When Fontane joined the "Tunnel" the particular genre of poetry in vogue at the meetings was the ballad, due to Strachwitz's clever imitations of Scottish models. Fontane's lyrics were too much like Herwegh's to win applause, but his ballads were enthusiastically received. One, in celebration of Derfflinger, established his standing in the Club, and one in honor of Zieten brought him permanently into favor with a wider public; these poems were composed in 1846. Two years later he read two books that for a long time determined his literary trend—Percy's Reliques of Ancient English Poetry and Scott's Minstrelsy of the Scottish Border. He began to write ballads on English subjects and one of them, Archibald Douglas, created a great sensation at the "Tunnel" meeting and has ever since maintained its place among the best German poems. Its popularity is partly due to the fact that it was so appropriately set to music by Carl Loewe. When Fontane returned to Berlin in 1852, after a summer's absence in England, he felt estranged from the "Tunnel" and ceased attending the meetings. Two noblemen members, von Lepel and von Merckel, who had become his friends, introduced him to the country nobility of the Mark of Brandenburg, which enabled him to make valuable additions to his portfolio of studies later drawn upon for his novels, among others, Effi Briest.

In 1847 Fontane passed the apothecary's examination by a "hair's breadth" and soon found employment in Berlin. In the March Revolution (1848) he played a comical role, but was subsequently elected a delegate to the first convention to choose a representative. For a year and a quarter he taught two deaconesses pharmacy at an institution called "Bethany." When that employment came to an end he decided that the hoped-for time had finally arrived to give up the dispensing of medicines and earn his living by his pen. Some of his new ballads were accepted by the Morgenblatt, and a volume of verses, dedicated to his fiancee, found a publisher. When news arrived of the victory of Denmark over Schleswig-Holstein at Idstedt (1850) he set out for Kiel to enlist in the army. In Altona he received a letter offering him a position in the press department of the Prussian Ministry of the Interior. He accepted immediately and at the same time wrote to Emilie Kummer, to whom he had been engaged for five years, proposing that they should be married in October. She hastened to secure an apartment in Berlin and furnish it, and the wedding was celebrated on the sixteenth of October. Fontane thought he had entered the harbor of success, but he lost his ministerial position in six weeks and was again at sea. He had, however, a companion ready to share his trials and triumphs, and their union proved to be very happy.

In the summer of 1852 he was sent by the Prussian Ministry to London to study English conditions and write reports for the government journals, Preussische Zeitung and Die Zeit. In 1855 he was again sent to England, and this time his journalistic engagement lasted for four years. Accounts of his experiences are contained in A Summer in London (1854) and Beyond the Tweed (1860).
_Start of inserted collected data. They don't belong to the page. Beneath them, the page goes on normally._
-- ==== Sys2Proof/Laws/PerInstr.lean ====
section
/-! SUPPORT. The family EncodeTag, per instruction: the encoding of a well-formed word is a word, and bits 31:30 of it are the
tag of its engine (R50, R51). -/

set_option Elab.async false
set_option linter.unusedSimpArgs false

namespace Sys2Proof

theorem AluFn.code_lt (x : AluFn) : x.code < 17 := by cases x <;> decide
theorem MulFn.code_lt (x : MulFn) : x.code < 8 := by cases x <;> decide
theorem Size.code_lt (x : Size) : x.code < 4 := by cases x <;> decide
theorem WSize.code_lt (x : WSize) : x.code < 2 := by cases x <;> decide
theorem Scope.code_lt (x : Scope) : x.code < 8 := by cases x <;> decide
theorem FenceKind.code_lt (x : FenceKind) : x.code < 4 := by cases x <;> decide
theorem CmOp.code_lt (x : CmOp) : x.code < 3 := by cases x <;> decide
theorem CmLevel.code_lt (x : CmLevel) : x.code < 3 := by cases x <;> decide
theorem AmoFn.code_lt (x : AmoFn) : x.code < 16 := by cases x <;> decide
theorem VTy.code_lt (x : VTy) : x.code < 8 := by cases x <;> decide
theorem VUnFn.code_lt (x : VUnFn) : x.code < 8 := by cases x <;> decide
theorem VLogFn.code_lt (x : VLogFn) : x.code < 8 := by cases x <;> decide
theorem VShFn.code_lt (x : VShFn) : x.code < 4 := by cases x <;> decide
theorem VRel.code_lt (x : VRel) : x.code < 8 := by cases x <;> decide
theorem VRedFn.code_lt (x : VRedFn) : x.code < 8 := by cases x <;> decide
theorem VAmoFn.code_lt (x : VAmoFn) : x.code < 8 := by cases x <;> decide
theorem LaneW.code_lt (x : LaneW) : x.code < 3 := by cases x <;> decide
theorem Rnd.code_lt (x : Rnd) : x.code < 4 := by cases x <;> decide
theorem Dir.code_lt (x : Dir) : x.code < 4 := by cases x <;> decide
theorem TileTy.code_lt (x : TileTy) : x.code < 9 := by cases x <;> decide
theorem TClass.code_lt (x : TClass) : x.code < 3 := by cases x <;> decide
theorem EvMode.code_lt (x : EvMode) : x.code < 2 := by cases x <;> decide
theorem Rel.code_lt (x : Rel) : x.code < 6 := by cases x <;> decide
theorem cvCode_lt (x : Option VTy) : cvCode x < 16 := by
  cases x with
  | none => decide
  | some t => have := t.code_lt; simp only [cvCode]; omega
theorem Guard.code_lt {x : Guard} (h : x.ok = true) : x.code < 16 := by
  cases x with
  | always => decide
  | cond c g => simp only [Guard.ok, Bool.and_eq_true, decide_eq_true_eq] at h; simp only [Guard.code]; omega
theorem VSrc.code_lt {x : VSrc} (h : x.ok = true) : x.code < 38 := by
  cases x with
  | reg n => simp only [VSrc.ok, decide_eq_true_eq] at h; simp only [VSrc.code]; omega
  | port n => simp only [VSrc.ok, decide_eq_true_eq] at h; simp only [VSrc.code]; omega
  | q => decide
  | zero => decide
theorem VDst.code_lt {x : VDst} (h : x.ok = true) : x.code < 36 := by
  cases x with
  | reg n => simp only [VDst.ok, decide_eq_true_eq] at h; simp only [VDst.code]; omega
  | port n => simp only [VDst.ok, decide_eq_true_eq] at h; simp only [VDst.code]; omega
theorem EvSel.code_lt {x : EvSel} (h : x.ok = true) : x.code < 2048 := by
  cases x with
  | one e => simp only [EvSel.ok, decide_eq_true_eq] at h; simp only [EvSel.code]; omega
  | mask a => simp only [EvSel.ok, decide_eq_true_eq] at h; simp only [EvSel.code]; omega

namespace Laws.EncodeTag

open Sys2Proof.Machine

/-- The encoding of a well-formed word fits 32 bits and carries the tag of its engine. -/
def Statement (i : Instr) : Prop :=
  ∀ e, i.engine = some e → i.wellFormed = true → encode i < 2 ^ 32 ∧ tagOf (encode i) = engNo e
From 1860 to 1870 he was on the staff of the Kreuzzeitung and during this time served as a war correspondent in the campaigns of 1864, 1866, and 1870-71. While accompanying the army in France he was seized with a desire to visit the home of Joan of Arc at Domremy, and was captured, taken for a spy, and imprisoned for a time on the island of Oleron in the Atlantic Ocean. An interesting account of his experiences is given in Prisoner of War (1871). During his years in England he had taken advantage of the opportunity to visit Scotland and familiarize himself with its picturesque beauties and its wealth of historical and literary associations. In the midst of these travels the thought had occurred to him that his own Mark of Brandenburg had its beauties, too, and its wealth of associations. On returning to Berlin he began his long series of journeyings through his native province, making a thorough study of both country and people, particularly the Junkers, for which his trained powers of observation, combined with warm patriotism and true love of historical research, eminently fitted him. His published records of these travels, Rambles through the Mark of Brandenburg (1862-81) and Five Castles (1889), won for him the title of the interpreter of the Mark. His right to this distinction was further established by the novels in which he later employed the fruits of these studies.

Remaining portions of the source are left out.